Application Monitoring with Docker, Prometheus, and Grafana

Lately I’ve been interested in how to setup application monitoring. With Docker, it should be pretty straight forward to setup tools like Prometheus and Grafana, so I set out to see how simple it would be to wire up my little typescript chat application in Docker with some application monitoring. This means I had to update my typescript server and client code to work inside a Docker container, add some docker files to build the images, and make a docker compose file to spin up the whole shebang. As an extra bonus, I decided to make a tiny “chaos” application that sends some garbage to the chat server so we have something more interesting to monitor.

Updates to the Code

Ideally changes to the code wouldn’t be necessary, but in my original implementation I did something a little hacky. I was directly using some dependencies from the linked server repo rather than relying on it as an actual npm package. In Docker land this is a no go because containers ideally have no context of other repos on the system. I could just add the server code as a volume to the client docker image, but that’s overkill. Far better to just pretend I am a good programmer and make the server an npm package that a Docker image can pull down.

To fix that, I have to actually use typescript as intended, and make a typings file for the server that defines the interface the client should use. Then I had to update the client to actually include the server code as an npm dependency and implement the interface appropriately.

Server Changes

In the server project, I made a new index.d.ts to defined the Message interface the clients should use as opposed to just exporting it in the models file. Here is the content of the new file:

export interface Message {
	name: string;
	message: string;
}

After fixing any broken imports in the server code that was the only change I needed.
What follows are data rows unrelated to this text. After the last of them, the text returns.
/-- A word that keeps its lane in place, waiting as `b` says; nothing else has changed. -/
def Waits (b : Block) (st : IssueStep) (x : StepLane) (rest : List StepLane) (s t : State) : Prop :=
  t.turn = .issue { st with todo := rest } ∧ LaneOnly (stepLane st x) s t ∧ LaneKept (s.lane (stepLane st x)) (t.lane (stepLane st x))
    ∧ ValuesKept (s.lane (stepLane st x)) (t.lane (stepLane st x)) ∧ (t.lane (stepLane st x)).block = b
    ∧ (t.lane (stepLane st x)).pc = BitVec.ofNat 32 x.pc

/-- A source slot of a word: its operand's value, one register where the slot takes any of them; 0 where it is no source. -/
def srcVal (l : Lane) (sl : Slot) (o : Operand) : Nat :=
  match sl with
  | .reg w .src _ _ => operandVal l o w
  | .lax .src => operandVal l o 1
  | _ => 0

/-- The place of a group's grant request among those of its core: by the cycle of its rendezvous, then port, then slot (05 R99). -/
def grantPlace (s : State) (gk : Nat) : Nat := (s.group gk).grantAt * 32 + (s.group gk).port * 8 + (s.group gk).slot

/-- No watchpoint is set on any core. -/
def Unwatched (s : State) : Prop := ∀ c, (s.core c).watches = []

/-- Of the whole machine only the team `tk` and the turn have changed, and of the team only its sequencer and its tiles (17 R246 to R256). -/
def StreamOnly (tk : Nat) (s t : State) : Prop :=
  t = { s with turn := .idle, teams := t.teams } ∧ (∀ k, k ≠ tk → t.team k = s.team k)
    ∧ t.team tk = { s.team tk with seqr := (t.team tk).seqr, tiles := (t.team tk).tiles }

/-- The same, with memory: the bytes below host memory outside the chamber ranges `rs` of the team read as before. -/
def StreamStores (tk : Nat) (rs : List (Nat × Nat)) (s t : State) : Prop :=
  t = { s with turn := .idle, teams := t.teams, mem := t.mem } ∧ (∀ k, k ≠ tk → t.team k = s.team k)
    ∧ t.team tk = { s.team tk with seqr := (t.team tk).seqr }
    ∧ ∀ a, (∀ r ∈ rs, ∀ k, k < r.2 → a ≠ (s.team tk).chamberPhys (r.1 + k)) → t.mem.read a = s.mem.read a

/-- The sequencer of a team has moved on to the next word; its slots, loop stack, status and mode are as they were. -/
def WordDone (tk : Nat) (s t : State) : Prop :=
  (t.team tk).seqr = { (s.team tk).seqr with spc := (s.team tk).seqr.spc + 8, wait := .free }

/-! ## The rows of the command words -/

/-- The words that put a command into the queue of their core, with their points and rows (15 Table 15.2). -/
noncomputable def commandWords (f : EF) : List (Instr × Nat × ERow) :=
  [(.cpy f, 0x140, Rows.cpy), (.cpy2 f, 0x141, Rows.cpy2), (.cpyx f, 0x142, Rows.cpyx), (.cpyt f, 0x143, Rows.cpyt), (.mcast f, 0x144, Rows.mcast),
   (.fill f, 0x145, Rows.fill), (.gath f, 0x146, Rows.gath), (.gath64 f, 0x147, Rows.gath64), (.scat f, 0x148, Rows.scat),
   (.scata f, 0x149, Rows.scata), (.scata64 f, 0x14A, Rows.scata64), (.sump f, 0x14B, Rows.sump), (.sumpw f, 0x14C, Rows.sumpw),
   (.sigAdd f, 0x14D, Rows.sigAdd), (.sigSet f, 0x14E, Rows.sigSet), (.swait f, 0x14F, Rows.swait), (.coll f, 0x150, Rows.coll),
   (.ccan f, 0x151, Rows.ccan), (.cstat f, 0x152, Rows.cstat), (.probe f, 0x155, Rows.probe)]

/-- The words of class GRUP, with their points and rows (07 Table 7.5, 05 R100). -/
noncomputable def groupWords (f : GF) : List (Instr × Nat × GRow) :=
  [(.gsumI32 f, 0x100, Rows.gsumI32), (.gsumF32 f, 0x101, Rows.gsumF32), (.gsumS64 f, 0x102, Rows.gsumS64), (.gminS f, 0x103, Rows.gminS),
   (.gminN f, 0x104, Rows.gminN), (.gminF f, 0x105, Rows.gminF), (.gmaxS f, 0x106, Rows.gmaxS), (.gmaxN f, 0x107, Rows.gmaxN),
   (.gmaxF f, 0x108, Rows.gmaxF), (.gand f, 0x109, Rows.gand), (.gor f, 0x10A, Rows.gor), (.gxor f, 0x10B, Rows.gxor),
   (.gscanI32Inc f, 0x10C, Rows.gscanI32Inc), (.gscanI32Exc f, 0x10D, Rows.gscanI32Exc), (.gscanF32Inc f, 0x10E, Rows.gscanF32Inc),
   (.gscanF32Exc f, 0x10F, Rows.gscanF32Exc), (.gsegI32 f, 0x110, Rows.gsegI32), (.gsegF32 f, 0x111, Rows.gsegF32),
   (.gbcast f, 0x112, Rows.gbcast), (.gshuf f, 0x113, Rows.gshuf), (.gshufx f, 0x114, Rows.gshufx), (.gvote f, 0x115, Rows.gvote),
   (.gcnt f, 0x116, Rows.gcnt), (.gelect f, 0x117, Rows.gelect), (.grank f, 0x118, Rows.grank), (.gsync f, 0x119, Rows.gsync),
   (.grow f, 0x11A, Rows.grow), (.shrink f, 0x11B, Rows.shrink)]

/-- The value an arrival keeps of a source operand: 0 where the lane's guard is false (07 R122). -/
def arrivedVal (on : Bool) (l : Lane) (sl : Slot) (o : Operand) : Nat :=
  if on then (match sl, o with | .reg w _ _ _, .v n => l.regsVal n.val w | _, _ => 0) else 0

end Sys2Proof.Machine
end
The client code required a bit more effort.

Client Changes

The first thing we needed to do was include the typeScriptChatServer as an actual npm dependency, so I added the following to the package.json dependencies:

"type-script-server": "git+https://github.com/nprice1/typeScriptChatServer.git",

Now rather than using the link method I was using before, the client will pull down the server resource and can use it as a “proper” dependency. This really isn’t super proper though, because I’m still cheating and using the src/ directory for my dependencies which is not a good idea, but I’m lazy and expermenting so tough.
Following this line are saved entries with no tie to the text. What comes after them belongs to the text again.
/-- REGION, PERF, WPCLR, and the words that leave their effect for the end of the step: STAMP, HINT, WPSET, PSWR, RETH; PCTX answers what an image is, or leaves
its operation (05 R103, 21 R289, R298, R299, 22 R306, R311). At the end of the step the lowest lane's STAMP and HINT each write one trace record; the
highest lane's WPSET sets its watchpoint where the entry is free and its place lies in the chamber, and every lane receives the status; every register
a PSWR names holds the highest lane's value, and each deque named is empty; PCTX ends the image's launch with status 6, or fails the page it waits for. -/
def Obligations.SystemWordsRun : Prop :=
  (∀ (s : State) (st : IssueStep), ∀ w ∈ [(0x1AE, 2), (0x1B1, 3)],
    let g := s.group st.group
    (∀ p, st.pend.find? (fun p => p.op == w.1) = some p →
        s.traceMark st w.1 w.2 = s.trace st.group w.2 (coreSource g.core (1 + g.port)) p.y p.x)
      ∧ ((∀ p ∈ st.pend, p.op ≠ w.1) → s.traceMark st w.1 w.2 = s))
  ∧ (∀ (s : State) (gk : Nat) (ps : List Pend) (p : Pend), ps.getLast? = some p → (ps.map (fun q => q.x / 2 ^ 12)).Nodup →
    let tm := s.team (teamOf gk)
    let o := p.y % 2 ^ 32
    let n := p.x % 4
    let core := tm.cores.getD (tm.hostIndex o) 0
    let bad := o % 8 ≠ 0 ∨ tm.chamberSize < o + 8
    let busy := ∃ w, (s.core core).watches.get? n = some w ∧ w.team ≠ some (teamOf gk)
    let t := s.endWpset gk ps
    ∃ status, (bad → status = 2) ∧ (¬ bad → busy → status = 1) ∧ (¬ bad → ¬ busy → status = 0)
      ∧ (∀ q ∈ ps, Written (Operand.ofCode (q.y / 2 ^ 32)) 1 status (s.lane (laneKey gk (q.x / 2 ^ 12))) (t.lane (laneKey gk (q.x / 2 ^ 12))))
      ∧ (∀ k, (∀ q ∈ ps, k ≠ laneKey gk (q.x / 2 ^ 12)) → ValuesKept (s.lane k) (t.lane k))
      ∧ (status = 0 → (t.core core).watches.get? n =
          some ⟨o, tm.chamberPhys o % 2 ^ 20, p.x / 4 % 4, p.x / 16 % 2, false, some (teamOf gk)⟩)
      ∧ ∀ c m, (status ≠ 0 ∨ c ≠ core ∨ m ≠ n) → (t.core c).watches.get? m = (s.core c).watches.get? m)
  ∧ (∀ (s : State) (ps : List Pend) (c : Nat),
    let t := s.endPswr ps
    let mine := ps.filter (fun p => p.x / 2 ^ 12 == c)
    let last (base : Bool) : Option Pend := (mine.filter (fun p => (p.x % 2 ^ 12 == 0x800) == base)).getLast?
    t = { s with cores := t.cores } ∧ (mine = [] → t.core c = s.core c)
      ∧ (mine ≠ [] → t.core c = { s.core c with
          dqHead := 0, dqCount := 0, dqTasks := [],
          dqbase := (match last true with | some p => BitVec.ofNat 32 p.y | none => (s.core c).dqbase),
          dqlim := (match last false with | some p => BitVec.ofNat 32 p.y | none => (s.core c).dqlim) }))
  ∧ (∀ (s : State) (p : Pend) (ps : List Pend), ∀ why page queued_ place, (s.team p.y).residency = .saved why page queued_ place →
    s.endPctx (p :: ps) = (s.endPctx [p]).endPctx ps
      ∧ (p.x = 1 → (s.grid (s.team p.y).grid).status = 0 → (s.grid (s.team p.y).grid).complete = false →
          ((s.endPctx [p]).grid (s.team p.y).grid).status = 6)
      ∧ (p.x = 1 → ((s.grid (s.team p.y).grid).status ≠ 0 ∨ (s.grid (s.team p.y).grid).complete = true) → s.endPctx [p] = s)
      ∧ (p.x = 2 → why = 3 → s.endPctx [p] = { s with cmds := (s.endPctx [p]).cmds, teams := (s.endPctx [p]).teams }
          ∧ ((s.endPctx [p]).team p.y).residency = .saved 3 page true place
          ∧ (∀ k, (∀ q b, (s.team k).residency ≠ .saved 3 page q b) → (s.endPctx [p]).team k = s.team k)
          ∧ ∀ k c, s.cmds.get? k = some c → c.st = .parked → c.page = page →
              ∃ d, (s.endPctx [p]).cmds.get? k = some d ∧ d.mapped = true ∧ d.unserved = true))
  ∧ ∀ (f : SF) (g : RI) (s : State) (st : IssueStep) (x : StepLane) (rest : List StepLane), AtWord s st x rest →
    let k := stepLane st x
    let l := s.lane k
    let tk := teamOf st.group
    let gr := s.group st.group
    let a := operandVal l f.a 1
    let n := f.imm.toNat
    (∀ i ∈ [Instr.region g, .perf f, .stamp f, .hint f, .wpset f, .wpclr f, .pswr f, .pctx f, .reth f], ∃ t, exec i s = .next t
        ∧ (¬ GuardHolds i s k → PassedOver st x rest s t))
    ∧ (GuardHolds (.region g) s k → ∃ t, exec (.region g) s = .next t ∧ MovedOn st x rest t ∧ ValuesKept l (t.lane k)
        ∧ t.group st.group = { gr with region := (t.group st.group).region }
        ∧ (∀ r, r ∈ (t.group st.group).region ↔
            r < 32 * gr.granules.length ∧ ∃ b, b < 32 ∧ g.imm.toNat.testBit b = true ∧ r = Operand.code g.a + b)
        ∧ (∀ j, j ≠ st.group → t.group j = s.group j) ∧ t.mem = s.mem ∧ t.teams = s.teams ∧ ∀ j, j ≠ k → t.lane j = s.lane j)
    ∧ (GuardHolds (.perf f) s k → noChute (.perf f) = true → ∃ t, exec (.perf f) s = .next t ∧ Passed st x rest s t
        ∧ Written f.d 2 (s.perfCounter st.group n) l (t.lane k) ∧ (t.lane k).p = l.p ∧ (t.lane k).fpflags = l.fpflags)
    ∧ (∀ w ∈ ([(Instr.stamp f, ⟨0x1AE, n + 2 ^ 12 * x.pos, a⟩), (.hint f, ⟨0x1B1, n + 2 ^ 12 * x.pos, 0⟩),
          (.wpset f, ⟨0x1AF, n + 2 ^ 12 * x.pos, a + 2 ^ 32 * Operand.code f.d⟩), (.reth f, ⟨0x1A4, n % 4, x.pos⟩),
          (.pswr f, ⟨0x1B2, f.sr.toNat + 2 ^ 12 * (match f.b with | .z => gr.core | o => operandVal l o 1), a⟩)] : List (Instr × Pend)),
        GuardHolds w.1 s k → noChute w.1 = true → ∃ t, exec w.1 s = .next t ∧ Left [w.2] st x rest s t)
    ∧ (GuardHolds (.wpclr f) s k → ∃ t, exec (.wpclr f) s = .next t ∧ MovedOn st x rest t ∧ ValuesKept l (t.lane k)
        ∧ (∀ c ∈ (s.team tk).cores, (t.core c).watches = (s.core c).watches.filter (fun w => !(w.1 == n && w.2.team == some tk)))
        ∧ (∀ c, c ∉ (s.team tk).cores → t.core c = s.core c) ∧ t.mem = s.mem ∧ t.teams = s.teams ∧ t.groups = s.groups
        ∧ ∀ j, j ≠ k → t.lane j = s.lane j)
    ∧ (GuardHolds (.pctx f) s k → noChute (.pctx f) = true → ∀ im, s.imageAt (operandVal l f.a 2) = some im → ∃ t, exec (.pctx f) s = .next t
        ∧ (let op := pctxOp (ctxOf st x) (operandVal l f.a 2)
           (op = 0 → Passed st x rest s t ∧ Written f.d 2 (imageWhy (s.team im) + 2 ^ 32 * (movedOn st x rest s).imageSize im false) l (t.lane k))
             ∧ (op ≠ 0 → t.turn = .issue { st with todo := rest, pend := st.pend ++ [⟨0x1B3, op, im⟩] } ∧ LaneOnly k s t
                 ∧ Written f.d 2 0 l (t.lane k))))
After including the dependency, I had to fix all my imports that were pulling from the server code (using type-script-server/src/index as the import path for the Message interface). After that, I had to actually implement the interface. The server really only cares that the object contract is met, not how the object actually gets constructed. Originally I was pulling the actual implementation from the server, but now it is a bit cleaner at the cost of some duplicated code. I used the same UserMessage implementation as the server.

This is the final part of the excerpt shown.